§ WHAT TO PRODUCE: Your task is to repeat exactly the lines below between the line holding "exact .raised _ he (by simp)" and the line holding "cases h <;> exact ⟨rfl, rfl, rfl⟩", inclusive, and only those.

§ INFORMATION GIVEN:
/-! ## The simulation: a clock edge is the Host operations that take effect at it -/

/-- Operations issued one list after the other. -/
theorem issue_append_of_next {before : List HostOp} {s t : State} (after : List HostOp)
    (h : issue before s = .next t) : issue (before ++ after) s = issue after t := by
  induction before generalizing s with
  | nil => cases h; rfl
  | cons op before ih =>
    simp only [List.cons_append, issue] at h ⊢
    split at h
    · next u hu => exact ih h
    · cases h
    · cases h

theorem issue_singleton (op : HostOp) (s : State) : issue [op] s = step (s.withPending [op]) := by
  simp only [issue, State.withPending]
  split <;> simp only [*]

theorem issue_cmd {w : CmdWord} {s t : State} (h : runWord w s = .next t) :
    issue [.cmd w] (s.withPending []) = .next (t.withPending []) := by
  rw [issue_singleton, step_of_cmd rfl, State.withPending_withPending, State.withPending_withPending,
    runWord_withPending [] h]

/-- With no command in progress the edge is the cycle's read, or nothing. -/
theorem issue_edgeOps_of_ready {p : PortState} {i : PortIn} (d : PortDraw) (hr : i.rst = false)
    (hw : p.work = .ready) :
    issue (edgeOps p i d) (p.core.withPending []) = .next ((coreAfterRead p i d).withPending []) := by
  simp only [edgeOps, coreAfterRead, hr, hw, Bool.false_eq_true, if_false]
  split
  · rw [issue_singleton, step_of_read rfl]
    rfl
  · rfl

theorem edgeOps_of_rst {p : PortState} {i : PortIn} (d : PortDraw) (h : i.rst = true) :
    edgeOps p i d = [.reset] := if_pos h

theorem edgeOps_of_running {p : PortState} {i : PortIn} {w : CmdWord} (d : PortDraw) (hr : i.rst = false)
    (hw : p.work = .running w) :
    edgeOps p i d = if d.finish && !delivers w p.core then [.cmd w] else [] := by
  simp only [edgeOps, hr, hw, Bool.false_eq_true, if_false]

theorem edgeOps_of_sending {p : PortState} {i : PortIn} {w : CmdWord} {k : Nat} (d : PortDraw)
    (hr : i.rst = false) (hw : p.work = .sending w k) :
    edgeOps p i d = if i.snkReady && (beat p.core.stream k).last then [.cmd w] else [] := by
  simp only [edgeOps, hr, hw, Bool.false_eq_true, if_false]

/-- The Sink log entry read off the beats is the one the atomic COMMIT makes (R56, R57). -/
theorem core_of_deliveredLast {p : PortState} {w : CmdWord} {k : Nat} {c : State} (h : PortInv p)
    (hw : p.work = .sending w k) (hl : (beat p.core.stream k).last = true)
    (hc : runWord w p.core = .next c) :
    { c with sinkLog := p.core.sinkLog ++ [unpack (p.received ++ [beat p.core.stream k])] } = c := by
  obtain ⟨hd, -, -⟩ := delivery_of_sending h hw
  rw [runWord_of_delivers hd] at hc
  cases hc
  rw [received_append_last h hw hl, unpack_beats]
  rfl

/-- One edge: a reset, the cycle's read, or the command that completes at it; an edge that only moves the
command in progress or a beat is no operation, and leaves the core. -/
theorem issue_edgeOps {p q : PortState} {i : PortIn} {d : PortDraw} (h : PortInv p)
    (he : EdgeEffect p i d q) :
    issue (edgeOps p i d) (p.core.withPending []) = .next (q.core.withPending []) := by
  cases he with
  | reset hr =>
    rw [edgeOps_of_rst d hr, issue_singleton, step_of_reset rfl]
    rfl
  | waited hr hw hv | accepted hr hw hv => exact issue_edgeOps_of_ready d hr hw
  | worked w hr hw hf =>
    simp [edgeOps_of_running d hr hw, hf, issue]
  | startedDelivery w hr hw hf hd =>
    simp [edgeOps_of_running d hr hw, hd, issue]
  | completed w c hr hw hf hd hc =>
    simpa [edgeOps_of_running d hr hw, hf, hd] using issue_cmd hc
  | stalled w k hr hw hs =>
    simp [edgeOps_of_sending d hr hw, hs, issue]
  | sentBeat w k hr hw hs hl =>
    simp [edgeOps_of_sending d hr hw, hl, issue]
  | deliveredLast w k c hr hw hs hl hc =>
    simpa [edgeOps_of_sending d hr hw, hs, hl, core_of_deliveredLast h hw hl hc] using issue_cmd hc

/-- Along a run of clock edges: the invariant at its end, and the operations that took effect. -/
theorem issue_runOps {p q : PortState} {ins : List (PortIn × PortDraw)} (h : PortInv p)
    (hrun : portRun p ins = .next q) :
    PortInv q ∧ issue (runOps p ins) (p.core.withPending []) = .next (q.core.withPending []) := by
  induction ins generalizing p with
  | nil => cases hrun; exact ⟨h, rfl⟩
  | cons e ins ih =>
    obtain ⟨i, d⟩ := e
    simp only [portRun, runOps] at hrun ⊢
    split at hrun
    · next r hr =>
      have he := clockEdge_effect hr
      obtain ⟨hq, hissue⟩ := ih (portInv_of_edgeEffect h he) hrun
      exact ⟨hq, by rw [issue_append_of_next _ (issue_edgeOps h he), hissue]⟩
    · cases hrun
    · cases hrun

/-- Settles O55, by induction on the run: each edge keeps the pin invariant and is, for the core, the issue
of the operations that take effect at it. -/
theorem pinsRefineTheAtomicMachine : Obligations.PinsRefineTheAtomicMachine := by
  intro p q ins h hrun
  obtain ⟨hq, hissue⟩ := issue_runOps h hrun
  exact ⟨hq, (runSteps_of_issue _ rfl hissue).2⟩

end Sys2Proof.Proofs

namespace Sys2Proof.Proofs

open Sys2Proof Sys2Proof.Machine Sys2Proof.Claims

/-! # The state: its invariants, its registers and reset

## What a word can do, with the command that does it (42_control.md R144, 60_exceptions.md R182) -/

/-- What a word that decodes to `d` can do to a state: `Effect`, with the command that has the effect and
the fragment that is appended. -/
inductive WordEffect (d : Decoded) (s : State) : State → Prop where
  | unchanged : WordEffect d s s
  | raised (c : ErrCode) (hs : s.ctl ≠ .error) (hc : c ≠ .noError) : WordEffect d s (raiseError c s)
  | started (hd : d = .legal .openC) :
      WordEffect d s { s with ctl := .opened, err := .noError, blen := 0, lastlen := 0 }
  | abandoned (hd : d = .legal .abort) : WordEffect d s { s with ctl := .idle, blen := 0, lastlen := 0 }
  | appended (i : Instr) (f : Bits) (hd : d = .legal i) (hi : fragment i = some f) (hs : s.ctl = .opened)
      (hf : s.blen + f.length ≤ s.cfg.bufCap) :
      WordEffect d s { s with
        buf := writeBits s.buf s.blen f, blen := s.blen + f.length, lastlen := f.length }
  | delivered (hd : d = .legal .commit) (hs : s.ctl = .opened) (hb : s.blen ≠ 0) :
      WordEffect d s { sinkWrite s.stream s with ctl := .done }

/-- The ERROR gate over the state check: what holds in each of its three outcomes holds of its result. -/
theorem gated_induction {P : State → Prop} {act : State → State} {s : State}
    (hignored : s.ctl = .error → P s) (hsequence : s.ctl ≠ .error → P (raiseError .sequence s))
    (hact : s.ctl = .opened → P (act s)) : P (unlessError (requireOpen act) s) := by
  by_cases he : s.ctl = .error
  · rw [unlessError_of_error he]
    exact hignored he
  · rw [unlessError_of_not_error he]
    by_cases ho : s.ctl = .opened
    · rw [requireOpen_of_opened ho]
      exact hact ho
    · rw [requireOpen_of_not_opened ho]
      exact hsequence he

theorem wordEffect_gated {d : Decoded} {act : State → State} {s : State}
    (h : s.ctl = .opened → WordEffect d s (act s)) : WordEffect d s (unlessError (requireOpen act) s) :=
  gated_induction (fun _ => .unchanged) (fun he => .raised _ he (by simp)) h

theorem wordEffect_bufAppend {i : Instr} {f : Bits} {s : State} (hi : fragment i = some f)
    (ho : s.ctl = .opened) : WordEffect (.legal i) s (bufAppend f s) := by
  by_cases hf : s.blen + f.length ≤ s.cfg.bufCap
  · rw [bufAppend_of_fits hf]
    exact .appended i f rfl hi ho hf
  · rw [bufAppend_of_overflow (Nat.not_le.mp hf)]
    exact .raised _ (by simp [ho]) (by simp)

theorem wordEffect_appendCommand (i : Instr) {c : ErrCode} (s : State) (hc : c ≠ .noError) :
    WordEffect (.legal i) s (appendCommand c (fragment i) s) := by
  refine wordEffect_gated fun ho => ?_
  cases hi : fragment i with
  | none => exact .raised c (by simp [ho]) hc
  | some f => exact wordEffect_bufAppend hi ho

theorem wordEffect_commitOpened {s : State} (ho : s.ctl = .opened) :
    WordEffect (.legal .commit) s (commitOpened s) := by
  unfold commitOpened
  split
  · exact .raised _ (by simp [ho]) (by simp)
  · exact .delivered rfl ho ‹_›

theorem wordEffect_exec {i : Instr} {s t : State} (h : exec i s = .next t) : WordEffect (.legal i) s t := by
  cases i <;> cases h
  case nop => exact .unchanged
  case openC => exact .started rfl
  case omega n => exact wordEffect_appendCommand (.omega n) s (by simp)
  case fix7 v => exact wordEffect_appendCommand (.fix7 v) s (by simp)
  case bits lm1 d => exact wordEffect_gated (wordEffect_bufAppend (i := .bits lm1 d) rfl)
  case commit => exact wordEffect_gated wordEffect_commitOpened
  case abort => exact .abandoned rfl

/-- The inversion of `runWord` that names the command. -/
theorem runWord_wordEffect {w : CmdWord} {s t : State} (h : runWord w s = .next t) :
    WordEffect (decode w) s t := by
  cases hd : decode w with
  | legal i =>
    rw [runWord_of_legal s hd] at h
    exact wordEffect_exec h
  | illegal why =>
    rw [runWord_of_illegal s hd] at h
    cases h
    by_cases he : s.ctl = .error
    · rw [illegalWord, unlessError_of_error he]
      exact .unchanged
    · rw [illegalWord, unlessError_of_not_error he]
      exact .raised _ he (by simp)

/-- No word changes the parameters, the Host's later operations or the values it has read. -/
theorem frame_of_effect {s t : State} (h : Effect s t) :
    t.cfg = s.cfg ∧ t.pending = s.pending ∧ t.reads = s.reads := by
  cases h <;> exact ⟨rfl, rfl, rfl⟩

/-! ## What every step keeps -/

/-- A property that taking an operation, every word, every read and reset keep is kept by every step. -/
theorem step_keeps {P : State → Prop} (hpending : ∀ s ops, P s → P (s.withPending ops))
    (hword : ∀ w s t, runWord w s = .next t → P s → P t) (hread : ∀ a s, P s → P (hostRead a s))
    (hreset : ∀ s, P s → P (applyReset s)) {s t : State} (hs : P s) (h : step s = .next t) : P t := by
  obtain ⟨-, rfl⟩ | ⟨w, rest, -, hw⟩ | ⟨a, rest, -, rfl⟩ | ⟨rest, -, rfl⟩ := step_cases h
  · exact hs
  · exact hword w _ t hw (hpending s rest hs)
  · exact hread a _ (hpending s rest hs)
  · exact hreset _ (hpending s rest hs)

§ SOLUTION FOR THIS PROBLEM:
      exact .raised _ he (by simp)

/-- No word changes the parameters, the Host's later operations or the values it has read. -/
theorem frame_of_effect {s t : State} (h : Effect s t) :
    t.cfg = s.cfg ∧ t.pending = s.pending ∧ t.reads = s.reads := by
  cases h <;> exact ⟨rfl, rfl, rfl⟩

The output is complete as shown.